This chapter introduces recommender systems and the algorithms, based on collaborative filtering, that fuel the success these systems are experiencing in current online applications. There are a number of methods that have been applied when designing filtering algorithms, but they all share a common assumption: the users, and the interactions between them, can be modeled in such a way that it is possible to filter content based on the responses they input.

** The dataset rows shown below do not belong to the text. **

-- ==== Sys2Proof/Machine/Ops.lean ====
section
/-! DEFINITION. The named operations over memories and registers: element reads and writes, appends, the shared width
bookkeeping, the Dictionary Engine's writes, the error entry, the command start, and one code through the packer and the
unpacker. -/

namespace Sys2Proof.Machine

/-! ### Memory spaces -/

/-- `MemRead(S, a)`: the element at an index, or no value (00_scope.md R14, 10_state.md R58). -/
def Memory.read {α : Type} : Memory α → Nat → Option α
  | [], _ => none
  | (b, x) :: m, a => if a = b then some x else Memory.read m a

/-- `MemWrite(S, a, v)` in the canonical form (00_scope.md R14). -/
def Memory.write {α : Type} : Memory α → Nat → α → Memory α
  | [], a, v => [(a, v)]
  | (b, x) :: m, a, v =>
    if a < b then (a, v) :: (b, x) :: m
    else if a = b then (a, v) :: m
    else (b, x) :: Memory.write m a v

/-- The canonical form: indices strictly rising. -/
abbrev Memory.wf {α : Type} (m : Memory α) : Prop := (m.map Prod.fst).Pairwise (· < ·)

/-- `Append(OBUF, b)` (00_scope.md R14). -/
def appendByte (b : Byte) (s : State) : State :=
  { s with obuf := Memory.write s.obuf s.olen b, olen := s.olen + 1 }

/-- `AppendAll(OBUF, bs)`, the first byte first (00_scope.md R14). -/
def appendBytes : List Byte → State → State
  | [], s => s
  | b :: bs, s => appendBytes bs (appendByte b s)

/-- `Append(CBUF, k)` (00_scope.md R14). -/
def appendCode (k : Code) (s : State) : State :=
  { s with cbuf := Memory.write s.cbuf s.clen k, clen := s.clen + 1 }

/-! ### The width bookkeeping -/

/-- `SCHED(cnt, width)` (43_bit_packer.md R176): below `CAP` the counter goes up by one, and the width by one when the
raised counter equals `2^width` and the width is below `MAX_WIDTH`. -/
def schedule (cnt : Count) (width : Width) : Count × Width :=
  if cnt.toNat < Config.cap then
    if (cnt + 1).toNat = 2 ^ width.toNat ∧ width.toNat < Config.maxWidth then (cnt + 1, width + 1)
    else (cnt + 1, width)
  else (cnt, width)

/-! ### The Dictionary Engine's writes -/

/-- `DE.RESET` (40_dictionary_engine.md R120). -/
def engineReset (s : State) : State :=
  { s with
    next := BitVec.ofNat 17 Config.firstFree
    width := BitVec.ofNat 5 Config.initWidth
    dict := [] }

/-- `DE.INSERT(p, c)` (40_dictionary_engine.md R122), its counter and width by `SCHED` (70_reset_and_hazards.md R249). -/
def engineInsert (p : Code) (c : Byte) (s : State) : State :=
  if s.next.toNat < Config.cap then
    { s with
      dict := Memory.write s.dict s.next.toNat ⟨p, c⟩
      next := (schedule s.next s.width).1
      width := (schedule s.next s.width).2 }
  else s

/-! ### Taking the error, and recovering from it -/

/-- The error entry `DictionaryDesync(sub, val, idx)`, in place of the step that raised it: five writes and nothing else
(60_exceptions.md R222). -/
def raiseDesync (sub : BitVec 2) (val : Code) (idx : Nat) (s : State) : State :=
  { s with
    errcode := sub
    errval := val
    erridx := idx
    olen := 0
    phase := .err }

/-- The command start (44_codec_commands.md R195, R196), which is also the recovery from an error (60_exceptions.md R224):
everything but `ILEN` and `IBUF` is created fresh (70_reset_and_hazards.md R246). -/
def commandStart (phase : Phase) (s : State) : State :=
  { engineReset s with
    wv := false, wcode := none, pv := false, pcode := none
    pcnt := BitVec.ofNat 17 Config.firstFree, pwidth := BitVec.ofNat 5 Config.initWidth, acc := 0, accn := 0
    ucnt := BitVec.ofNat 17 Config.firstFree, uwidth := BitVec.ofNat 5 Config.initWidth, upos := 0
    ipos := 0, cpos := 0
    clen := 0, cbuf := [], olen := 0, obuf := []
    errcode := 0, errval := 0, erridx := 0
    phase := phase }

/-- A command written to `CMD`: taken while `BUSY = 0`, without any effect while `BUSY = 1` (44_codec_commands.md R210). -/
def writeCommand (phase : Phase) (s : State) : State :=
  if busy s then s else commandStart phase s

/-! ### One code through the packer and the unpacker -/

/-- The whole bytes at the front of the low `n` bits of `v`, the loop of 43_bit_packer.md R177. -/
def wholeBytes (v : Nat) : Nat → List Byte
  | n + 8 => BitVec.ofNat 8 (v / 2 ^ n) :: wholeBytes v n
  | _ => []

/-- `PACK_PUT` once the code `k` is read: the bits of `k` at `PWIDTH` after the pending bits, whole bytes appended, the rest
pending, then `SCHED` (43_bit_packer.md R177; 30_encoding.md R93). -/
def putCode (k : Nat) (s : State) : State :=
  let v := s.acc.toNat * 2 ^ s.pwidth.toNat + k
  let n := s.accn.toNat + s.pwidth.toNat
  let t := appendBytes (wholeBytes v n) s
  { t with
    acc := BitVec.ofNat 7 (v % 2 ^ (n % 8))
    accn := BitVec.ofNat 3 (n % 8)
    pcnt := (schedule s.pcnt s.pwidth).1
    pwidth := (schedule s.pcnt s.pwidth).2
    cpos := s.cpos + 1 }

/-- `UNPACK_GET` once the bits are read: `zext_16` of the value appended, the position advanced by the width it was read
with, then `SCHED` (43_bit_packer.md R180; 30_encoding.md R94). -/
def takeCode (k : Nat) (s : State) : State :=
  let t := appendCode (BitVec.ofNat 16 k) s
  { t with
    upos := s.upos + s.uwidth.toNat
    ucnt := (schedule s.ucnt s.uwidth).1
    uwidth := (schedule s.ucnt s.uwidth).2 }

end Sys2Proof.Machine
end

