-- ==== Sys2Proof/Tests/Slice0.lean ====
section
/-! SUPPORT. The model's own tests: the checks of WellFormed, words written out from 30_encoding.md, single steps with the
results of 95_test_vectors.md and of the rules' worked examples, and for every statement with hypotheses a state that meets
them. -/

namespace Sys2Proof.Tests

open Sys2Proof.Machine

/-! ### WellFormed refuses an ill-formed term, check by check -/

theorem test_lookup_prefix_not_reserved : (Instr.deLookup (some 256) 0).wellFormed = false := by decide
theorem test_insert_prefix_not_reserved : (Instr.deInsert 257 0).wellFormed = false := by decide
theorem test_grow_prefix_not_reserved : (Instr.deGrow 256 0).wellFormed = false := by decide
theorem test_sched_count_too_low : (Instr.sched 257 9).wellFormed = false := by decide
theorem test_sched_count_too_high : (Instr.sched 65537 16).wellFormed = false := by decide
theorem test_sched_width_too_low : (Instr.sched 258 8).wellFormed = false := by decide
theorem test_sched_width_too_high : (Instr.sched 258 17).wellFormed = false := by decide
theorem test_phr_below_first_free : (Instr.phr 257).wellFormed = false := by decide
theorem test_kwk_below_first_free : (Instr.kwk 257).wellFormed = false := by decide
theorem test_bad_at_first_free : (Instr.bad 258).wellFormed = false := by decide
theorem test_wellFormed_accepts : (Instr.deLookup none 0).wellFormed ∧ (Instr.deInsert 255 0).wellFormed ∧
    (Instr.sched 258 9).wellFormed ∧ (Instr.sched 65536 16).wellFormed ∧ (Instr.phr 258).wellFormed ∧
    (Instr.bad 259).wellFormed := by decide

/-! ### Words of 30_encoding.md -/

/-- R104, the four values of `CMD[1:0]`. -/
theorem test_decode_commands : [0b00, 0b01, 0b10, 0b11].map (fun w : BitVec 2 => decode 258 (.command w)) =
    [.instr .nop, .instr .compress, .instr .decompress, .instr .cmdReserved] := by decide

/-- R106 with 10_state.md R31: the `PHASE` value and the comparison. -/
theorem test_decode_steps :
    [(1, true), (1, false), (2, true), (3, true), (3, false), (4, true), (5, true), (5, false), (6, true), (7, true),
      (7, false)].map (fun p : BitVec 4 × Bool => decode 258 (.selector p.1 p.2)) =
    [.instr .encStep, .instr .encEoi, .instr .encFlush, .instr .packPut, .instr .packEoc, .instr .packPad,
      .instr .unpackGet, .instr .unpackStop, .instr .decFirst, .instr .decNext, .instr .decEnd] := by decide

/-- 10_state.md R31: no step in `IDLE`, `DONE`, `ERR`; 10 to 15 never taken. -/
theorem test_decode_no_step :
    [0, 8, 9, 10, 15].map (fun p : BitVec 4 => decode 258 (.selector p true)) =
    [.reject (.phaseWithoutStep 0), .reject (.phaseWithoutStep 8), .reject (.phaseWithoutStep 9),
      .reject (.phaseNeverTaken 10), .reject (.phaseNeverTaken 15)] := by decide

/-- R91, R94: one word of each width, its bits written out, at bit position 0. -/
theorem test_decode_code_words :
    decodeBytes [0b10000001, 0b0_0000000] 0 9 = .instr (.cw9 258) ∧
    decodeBytes [0b10000000, 0b01_000000] 0 10 = .instr (.cw10 513) ∧
    decodeBytes [0b01000000, 0b001_00000] 0 11 = .instr (.cw11 513) ∧
    decodeBytes [0b00100000, 0b0001_0000] 0 12 = .instr (.cw12 513) ∧
    decodeBytes [0b00010000, 0b00001_000] 0 13 = .instr (.cw13 513) ∧
    decodeBytes [0b00001000, 0b000001_00] 0 14 = .instr (.cw14 513) ∧
    decodeBytes [0b00000100, 0b0000001_0] 0 15 = .instr (.cw15 513) ∧
    decodeBytes [0b00000010, 0b00000001] 0 16 = .instr (.cw16 513) := by decide

/-- 95_test_vectors.md V4: `20 C0 88 20` = `65:9 258:9 65:9`, and no fourth code. -/
theorem test_decode_code_words_unaligned :
    decodeBytes [0x20, 0xC0, 0x88, 0x20] 0 9 = .instr (.cw9 65) ∧
    decodeBytes [0x20, 0xC0, 0x88, 0x20] 9 9 = .instr (.cw9 258) ∧
    decodeBytes [0x20, 0xC0, 0x88, 0x20] 18 9 = .instr (.cw9 65) ∧
    decodeBytes [0x20, 0xC0, 0x88, 0x20] 27 9 = .reject (.truncated 27 9) := by decide

/-- R100, at `NEXT = 300`: both ends of every class. -/
theorem test_decode_classes : [0, 255, 256, 257, 258, 299, 300, 301, 65535].map (fun k : Code => decode 300 (.code k)) =
    [.instr (.lit 0), .instr (.lit 255), .instr (.rsv 0), .instr (.rsv 1), .instr (.phr 258), .instr (.phr 299),
      .instr (.kwk 300), .instr (.bad 301), .instr (.bad 65535)] := by decide

/-- R98: widths at the ends of the rows of the table. -/
theorem test_width_table : [1, 254, 255, 766, 767, 1790, 1791, 3838, 3839, 7934, 7935, 16126, 16127, 32510, 32511,
    65279, 100000].map codeWidth = [9, 9, 10, 10, 11, 11, 12, 12, 13, 13, 14, 14, 15, 15, 16, 16, 16] := by decide

/-! ### Single steps -/

/-- The next state of an outcome. -/
def nextOf : Host.Outcome State Fault Refusal → Option State
  | .next s => some s
  | .fault _ => none
  | .refused _ => none

/-- A memory that holds the elements of a list from index 0. -/
def mem {α : Type} (xs : List α) : Memory α := xs.zipIdx.map fun x => (x.2, x.1)

/-- A word of the opcode table that decodes is what the next step runs (log entries 3, 4). -/
def runsWord (nbits w : Nat) (after : State → Bool) : Bool :=
  (decodeTableWord nbits w).isSome && ((nextOf (step (State.reset.withFetchWord nbits w))).map after == some true)

theorem test_words_run_first :
    runsWord 8 0 (fun t => t == State.reset) ∧ runsWord 8 1 (fun t => t.phase == .encRun) ∧
    runsWord 8 2 (fun t => t.phase == .unpackRun) ∧ runsWord 8 3 (fun t => t == State.reset) ∧
    runsWord 8 4 (fun t => t.phase == .done) ∧ runsWord 8 5 (fun t => t.phase == .decFirst) ∧
    runsWord 8 6 (fun t => t.phase == .done) ∧ runsWord 8 7 (fun t => t.phase == .done) ∧
    runsWord 16 0x41 (fun t => t.obuf == [(0, 0x41)] && t.phase == .decRun) ∧
    runsWord 16 0x100 (fun t => t.phase == .err && t.errcode == 3) := by decide
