-- ==== Sys2Proof/Machine/Dispatcher.lean ====
section
/-! DEFINITION. The control-transfer interrupt dispatcher (spec 44_dispatcher.md): the command IRQ_DISPATCH and the
steps of the finite-state machine, one definition per arrow's source state (R160). -/

namespace Sys2Proof.Machine

/-- The step goes on to CLEAR with the bit to clear (R160). -/
def toClear (b : BitVec 4) (s : State) : State := { s with clr := b, fsm := .clear }

/-- `SNAPV <- ISTR ; CTXL <- ctx ; FSM <- f` (R162). -/
def latch (ctx : Ctx) (f : Fsm) (s : State) : State :=
  { s with snapv := s.istr, ctxl := some ctx, fsm := f }

/-- `Activate(ctx)` (R162): one read of ISTR; with no recognised flag it traps and writes no latch (R171, R203). -/
def activate (ctx : Ctx) (s : State) : State :=
  match select s.istr with
  | some .reset => latch ctx .resetAct s
  | some .ctr => latch ctx .ctrEval s
  | some f => toClear (flagBit f) (latch ctx .clear s)
  | none => raiseFault .noRecognizedFlag s.istr s

/-- IRQ_DISPATCH (R161): the scheduler's activation, with CTX. -/
def execIrqDispatch (s : State) : Host.Outcome State Fault Refusal :=
  .next (activate s.params.ctx s)

/-- The step in RESET_ACT (R164). -/
def resetStep (s : State) : State := toClear (flagBit .reset) (resetAll s)

/-- `emit HandlerCall(CTXL) ; FSM <- CALL_WAIT` (R166, R168). An activation always set CTXL; with none there is no
context to call with and no event is recorded (assumption 8: no run reaches it). -/
def callHandler (s : State) : State :=
  match s.ctxl with
  | some ctx => { s with fsm := .callWait, events := s.events ++ [.handlerCall ctx] }
  | none => { s with fsm := .callWait }

/-- The decision of the CTR branch on the live endpoint register `e` (R166, R167, R172). -/
def decideCtr (e : Halfword) (s : State) : State :=
  if ctrRx e then
    if setupFlag e then callHandler s else toClear (flagBit .ctr) s
  else if secondTest s.params.txCheckFixed e then toClear (flagBit .ctr) s
  else raiseFault .ctrNoDirection ((epId s.snapv).setWidth 16) s

/-- The step in CTR_EVAL (R165, R166): EP_ID of the snapshot, checked, then one live read of that register. -/
def evalStep (s : State) : State :=
  match endpointIndex (epId s.snapv).toNat with
  | some i => decideCtr (readEpr s i) s
  | none => raiseFault .epRange ((epId s.snapv).setWidth 16) s

/-- The step in CLEAR (R170): clear bit CLR of the live ISTR, record which flag, go IDLE. A CLR that names no flag
(assumption 8: no run reaches it) clears nothing, since ISTR[7:0] is read-only (R32). -/
def clearStep (s : State) : State :=
  match flagOfBit s.clr with
  | some f => { s with istr := istrClear s.istr s.clr, events := s.events ++ [.cleared f], fsm := .idle }
  | none => { s with fsm := .idle }

end Sys2Proof.Machine
end

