/-- R162 (one read of ISTR per dispatch is the spec's decision D18; the bit positions are D13): IRQ_DISPATCH with a
recognised flag pending latches ISTR and CTX and goes to the state of the highest-priority flag's branch; it changes
nothing else. -/
def Obligations.IrqDispatchActivates : Prop :=
  ∀ s : State,
    (s.istr.getLsbD 10 = true →
      exec .irqDispatch s = .next { s with snapv := s.istr, ctxl := some s.params.ctx, fsm := .resetAct }) ∧
      (s.istr.getLsbD 10 = false → s.istr.getLsbD 15 = true →
        exec .irqDispatch s = .next { s with snapv := s.istr, ctxl := some s.params.ctx, fsm := .ctrEval }) ∧
      (s.istr.getLsbD 10 = false → s.istr.getLsbD 15 = false → s.istr.getLsbD 9 = true →
        exec .irqDispatch s =
          .next { s with snapv := s.istr, ctxl := some s.params.ctx, clr := 9, fsm := .clear }) ∧
      (s.istr.getLsbD 10 = false → s.istr.getLsbD 15 = false → s.istr.getLsbD 9 = false →
        s.istr.getLsbD 12 = true →
        exec .irqDispatch s =
          .next { s with snapv := s.istr, ctxl := some s.params.ctx, clr := 12, fsm := .clear }) ∧
      (s.istr.getLsbD 10 = false → s.istr.getLsbD 15 = false → s.istr.getLsbD 9 = false →
        s.istr.getLsbD 12 = false → s.istr.getLsbD 11 = true →
        exec .irqDispatch s =
          .next { s with snapv := s.istr, ctxl := some s.params.ctx, clr := 11, fsm := .clear }) ∧
      (s.istr.getLsbD 10 = false → s.istr.getLsbD 15 = false → s.istr.getLsbD 9 = false →
        s.istr.getLsbD 12 = false → s.istr.getLsbD 11 = false → s.istr.getLsbD 13 = true →
        exec .irqDispatch s =
          .next { s with snapv := s.istr, ctxl := some s.params.ctx, clr := 13, fsm := .clear })

/-- R171: with no recognised flag set, whatever else ISTR holds, an activation raises NO_RECOGNIZED_FLAG with the ISTR
value, and nothing else is written. -/
def Obligations.NoRecognisedFlagTraps : Prop :=
  ∀ s : State,
    (∀ f ∈ priorityOrder, flagSet s.istr f = false) →
      exec .irqDispatch s = .next (faulted 0x22 .noRecognizedFlag s.istr s)

/-- R165, R166, R167, R168, R172 (decisions D7, D18, D19, D20, D21): the evaluate step, for the block's turn in
CTR_EVAL. `E` is the live register of the endpoint EP_ID of the snapshot names. -/
def Obligations.EvaluateStepDecides : Prop :=
  ∀ s : State,
    s.fsm = .ctrEval → blocksTurn s →
      (∀ (h : (epId s.snapv).toNat < 8) (ctx : Ctx),
        ctrRx s.epr[(epId s.snapv).toNat] = true → setupFlag s.epr[(epId s.snapv).toNat] = true →
        s.ctxl = some ctx →
          step s = .next { s with
            agenda := s.agenda.tail, fsm := .callWait, events := s.events ++ [.handlerCall ctx] }) ∧
        (∀ h : (epId s.snapv).toNat < 8,
          ctrRx s.epr[(epId s.snapv).toNat] = true → setupFlag s.epr[(epId s.snapv).toNat] = false →
            step s = .next { s with agenda := s.agenda.tail, clr := 15, fsm := .clear }) ∧
        (∀ h : (epId s.snapv).toNat < 8,
          ctrRx s.epr[(epId s.snapv).toNat] = false → ctrTx s.epr[(epId s.snapv).toNat] = true →
          s.params.txCheckFixed = true →
            step s = .next { s with agenda := s.agenda.tail, clr := 15, fsm := .clear }) ∧
        (∀ h : (epId s.snapv).toNat < 8,
          ctrRx s.epr[(epId s.snapv).toNat] = false →
          ctrTx s.epr[(epId s.snapv).toNat] = false ∨ s.params.txCheckFixed = false →
            step s = .next (faulted 0x21 .ctrNoDirection (BitVec.ofNat 16 (epId s.snapv).toNat)
              { s with agenda := s.agenda.tail })) ∧
        (8 ≤ (epId s.snapv).toNat →
          step s = .next (faulted 0x31 .epRange (BitVec.ofNat 16 (epId s.snapv).toNat)
            { s with agenda := s.agenda.tail }))

/-- R169, R214 (decision D21): the event handler's answer, its one step in CALL_WAIT, records HandlerReturn and goes on
to clear CTR; it writes nothing else of the block. (That the event carries the descriptor is the model's choice, log
entry 11.) -/
def Obligations.HandlerAnswers : Prop :=
  ∀ s : State,
    s.fsm = .callWait → handlersTurn s →
      step s = .next { s with
        agenda := s.agenda.tail, clr := 15, fsm := .clear,
        events := s.events ++ [.handlerReturn s.params.descriptor] }

/-- R170: the clear step makes bit CLR of the live ISTR 0 and leaves every other bit, records the flag, returns to
IDLE and changes nothing else. -/
def Obligations.ClearStepClearsOneFlag : Prop :=
  ∀ (s : State) (f : IstrFlag),
    s.fsm = .clear → s.clr = flagBit f → blocksTurn s →
      ∃ t, step s = .next t ∧
        (∀ j : Fin 16, t.istr.getLsbD j.val = if j.val = s.clr.toNat then false else s.istr.getLsbD j.val) ∧
        { t with istr := s.istr } =
          { s with agenda := s.agenda.tail, fsm := .idle, events := s.events ++ [.cleared f] }

/-- R164: an IRQ_DISPATCH with the RESET flag pending, run to its end with no other agent's step between (no turn
chosen, agenda = [], the default order of log entry 3), leaves every endpoint register and every address field 0 and
clears RESET; every other bit of ISTR stays, no handler is called, and RESP and DADDR stay. -/
def Obligations.BusResetDispatch : Prop :=
  ∀ (s : State) (n : Nat),
    s.fsm = .idle → s.agenda = [] → fetch s = .instr .irqDispatch n → flagSet s.istr .reset = true →
      ∃ t, runSteps 3 s = .next t ∧ t.fsm = .idle ∧ (∀ i : Fin 8, t.epr[i.val] = 0) ∧
        (∀ e : Fin 8, readCell t (8 * e.val) = 0 ∧ readCell t (8 * e.val + 4) = 0) ∧
        (∀ j : Fin 16, t.istr.getLsbD j.val =
          if j.val = (flagBit .reset).toNat then false else s.istr.getLsbD j.val) ∧
        t.events = s.events ++ [.cleared .reset] ∧ t.resp = s.resp ∧ t.daddr = s.daddr

/-- R166, R168, R169, R170, R178 (derived by the spec; 95_test_vectors.md S9): with no turn chosen (agenda = [], the
default order of log entry 3), so with no move of the peripheral between, an IRQ_DISPATCH with CTR pending and RESET
not, whose endpoint has CTR_RX and SETUP, calls the handler exactly once, clears CTR and no other bit of ISTR, and
leaves the endpoint registers and the packet memory as they were. (That HandlerReturn carries the descriptor is the
model's choice, log entry 11.) -/
def Obligations.SetupDispatchCallsTheHandlerOnce : Prop :=
  ∀ (s : State) (n : Nat) (h : (epId s.istr).toNat < 8),
    s.fsm = .idle → s.agenda = [] → fetch s = .instr .irqDispatch n →
    flagSet s.istr .reset = false → flagSet s.istr .ctr = true →
    ctrRx s.epr[(epId s.istr).toNat] = true → setupFlag s.epr[(epId s.istr).toNat] = true →
      ∃ t, runSteps 4 s = .next t ∧ t.fsm = .idle ∧
        t.events = s.events ++
          [.handlerCall s.params.ctx, .handlerReturn s.params.descriptor, .cleared .ctr] ∧
        (∀ j : Fin 16, t.istr.getLsbD j.val =
          if j.val = (flagBit .ctr).toNat then false else s.istr.getLsbD j.val) ∧
        t.epr = s.epr ∧ t.pma = s.pma ∧ t.drawEpoch = s.drawEpoch ∧ t.resp = s.resp ∧ t.daddr = s.daddr

/-- R241 (derived by the spec from R166 and R172): with no turn chosen (agenda = [], the default order of log entry 3),
so with no move of the peripheral between, and with TX_CHECK_FIXED = false (the parameter is R167's, decision D19), the
dispatch of a CTR whose endpoint has CTR_TX = 1 and CTR_RX = 0 raises CTR_NO_DIRECTION, with ISTR unchanged (R172,
decision D20); with TX_CHECK_FIXED = true it completes and clears CTR (R166, R170). -/
def Obligations.InCompletionTrapsUnlessFixed : Prop :=
  ∀ (s : State) (n : Nat) (h : (epId s.istr).toNat < 8),
    s.fsm = .idle → s.agenda = [] → fetch s = .instr .irqDispatch n →
    flagSet s.istr .reset = false → flagSet s.istr .ctr = true →
    ctrRx s.epr[(epId s.istr).toNat] = false → ctrTx s.epr[(epId s.istr).toNat] = true →
      (s.params.txCheckFixed = false →
        ∃ t, runSteps 2 s = .next t ∧ t.fsm = .fault ∧ t.faultCause = 0x21 ∧
          t.faultInfo = BitVec.ofNat 16 (epId s.istr).toNat ∧ t.istr = s.istr ∧
          t.events = s.events ++ [.fault .ctrNoDirection (BitVec.ofNat 16 (epId s.istr).toNat)]) ∧
        (s.params.txCheckFixed = true →
          ∃ t, runSteps 3 s = .next t ∧ t.fsm = .idle ∧ flagSet t.istr .ctr = false ∧
            t.events = s.events ++ [.cleared .ctr])

/-- R240 (derived by the spec from R164, R166 and R172): with no turn chosen (agenda = [], the default order of log
entry 3), so with no move of the peripheral between (which R240 excepts), and with RESET and CTR both pending, the
first of two IRQ_DISPATCH commands resets everything and clears RESET only, and the second finds no direction and
traps. -/
def Obligations.CtrPendingAcrossBusResetTraps : Prop :=
  ∀ s : State,
    s.fsm = .idle → s.agenda = [] → pending s = encode .irqDispatch ++ encode .irqDispatch →
    flagSet s.istr .reset = true → flagSet s.istr .ctr = true → (epId s.istr).toNat < 8 →
      ∃ t, runSteps 5 s = .next t ∧ t.fsm = .fault ∧ t.faultCause = 0x21 ∧
        t.faultInfo = BitVec.ofNat 16 (epId s.istr).toNat ∧ flagSet t.istr .ctr = true ∧
        flagSet t.istr .reset = false ∧ (∀ i : Fin 8, t.epr[i.val] = 0) ∧
        t.events = s.events ++
          [.cleared .reset, .fault .ctrNoDirection (BitVec.ofNat 16 (epId s.istr).toNat)]

/-- R247 (derived by the spec from R160): with no other agent's step between (no turn chosen, agenda = [], the default
order of log entry 3), a running dispatch is back in IDLE or has faulted after at most three steps (its
block steps and the handler's answer), and the stream has not moved. -/
def Obligations.DispatchEndsWithinThreeSteps : Prop :=
  ∀ s : State,
    s.fsm ≠ .idle → s.fsm ≠ .fault → s.agenda = [] →
      ∃ k ≤ 3, ∃ t, runSteps k s = .next t ∧ (t.fsm = .idle ∨ t.fsm = .fault) ∧ t.pos = s.pos

/-- R160 (its states and arrows are the spec's decision D17): a step changes FSM only along an arrow of the table (a
command that faults goes from IDLE to FAULT, as an activation does), but for the power-on reset, which leaves IDLE. -/
def Obligations.DispatcherFollowsItsArrows : Prop :=
  ∀ s t : State,
    step s = .next t → s.agenda.head? ≠ some .powerOn → t.fsm ≠ s.fsm →
      (s.fsm, t.fsm) ∈ dispatcherArrows

/-- R174, R175 (derived by the spec from R160): the only step into IDLE, but for the power-on reset, is the clear step
of a dispatch, which records one recognised flag as cleared; and no other step records a flag as cleared or makes a
set flag of ISTR 0. -/
def Obligations.OnlyTheClearStepEndsADispatch : Prop :=
  ∀ s t : State,
    BlockInv s → step s = .next t → s.agenda.head? ≠ some .powerOn →
      (s.fsm ≠ .idle → t.fsm = .idle →
        s.fsm = .clear ∧ ∃ f, recognised f = true ∧ s.clr = flagBit f ∧ t.events = s.events ++ [.cleared f] ∧
          flagSet t.istr f = false) ∧
      (∀ f, t.events = s.events ++ [.cleared f] → s.fsm = .clear ∧ t.fsm = .idle) ∧
      (∀ f, flagSet s.istr f = true → flagSet t.istr f = false →
        s.fsm = .clear ∧ s.clr = flagBit f ∧ t.fsm = .idle)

In particular, the objectives of this chapter can be decomposed into a number of questions:

  • Why do we need recommender systems; what problem do they address?

  • How are recommendations generated? This question explores collaborative filtering: what it is, how it works, and how different fields of research have led collaborative filtering to be categorized into memory- and model-based approaches.

  • How are recommender systems evaluated? In particular, what problems do these systems face, and how does research address these problems? Lastly,

  • What are the current future directions of recommender system research?

We explore these questions by considering the participants of a recommender system as members of a community of users. This method highlights the importance of user models within recommender systems, both as a means of reasoning about the underlying operations on the data and building a system that end-users will respond positively to. However, we begin by looking at the motivating problems and history of these systems.



As the Internet grows, forever broadening both the range and diversity of information that it makes accessible to its users, a new problem arises: the amount of information available, and the rate at which new information is produced, becomes too great for individuals to sift through it all and find relevant resources. Resources may include, but are not limited to, movies, music, products of e-commerce catalogues, blogs, news articles and documents. Users, unable to dedicate the time to browse all that is available, are thus confronted with the problem of information overload, and the sheer abundance of information diminishes users’ ability to identify what would be most useful and valuable to each of their needs.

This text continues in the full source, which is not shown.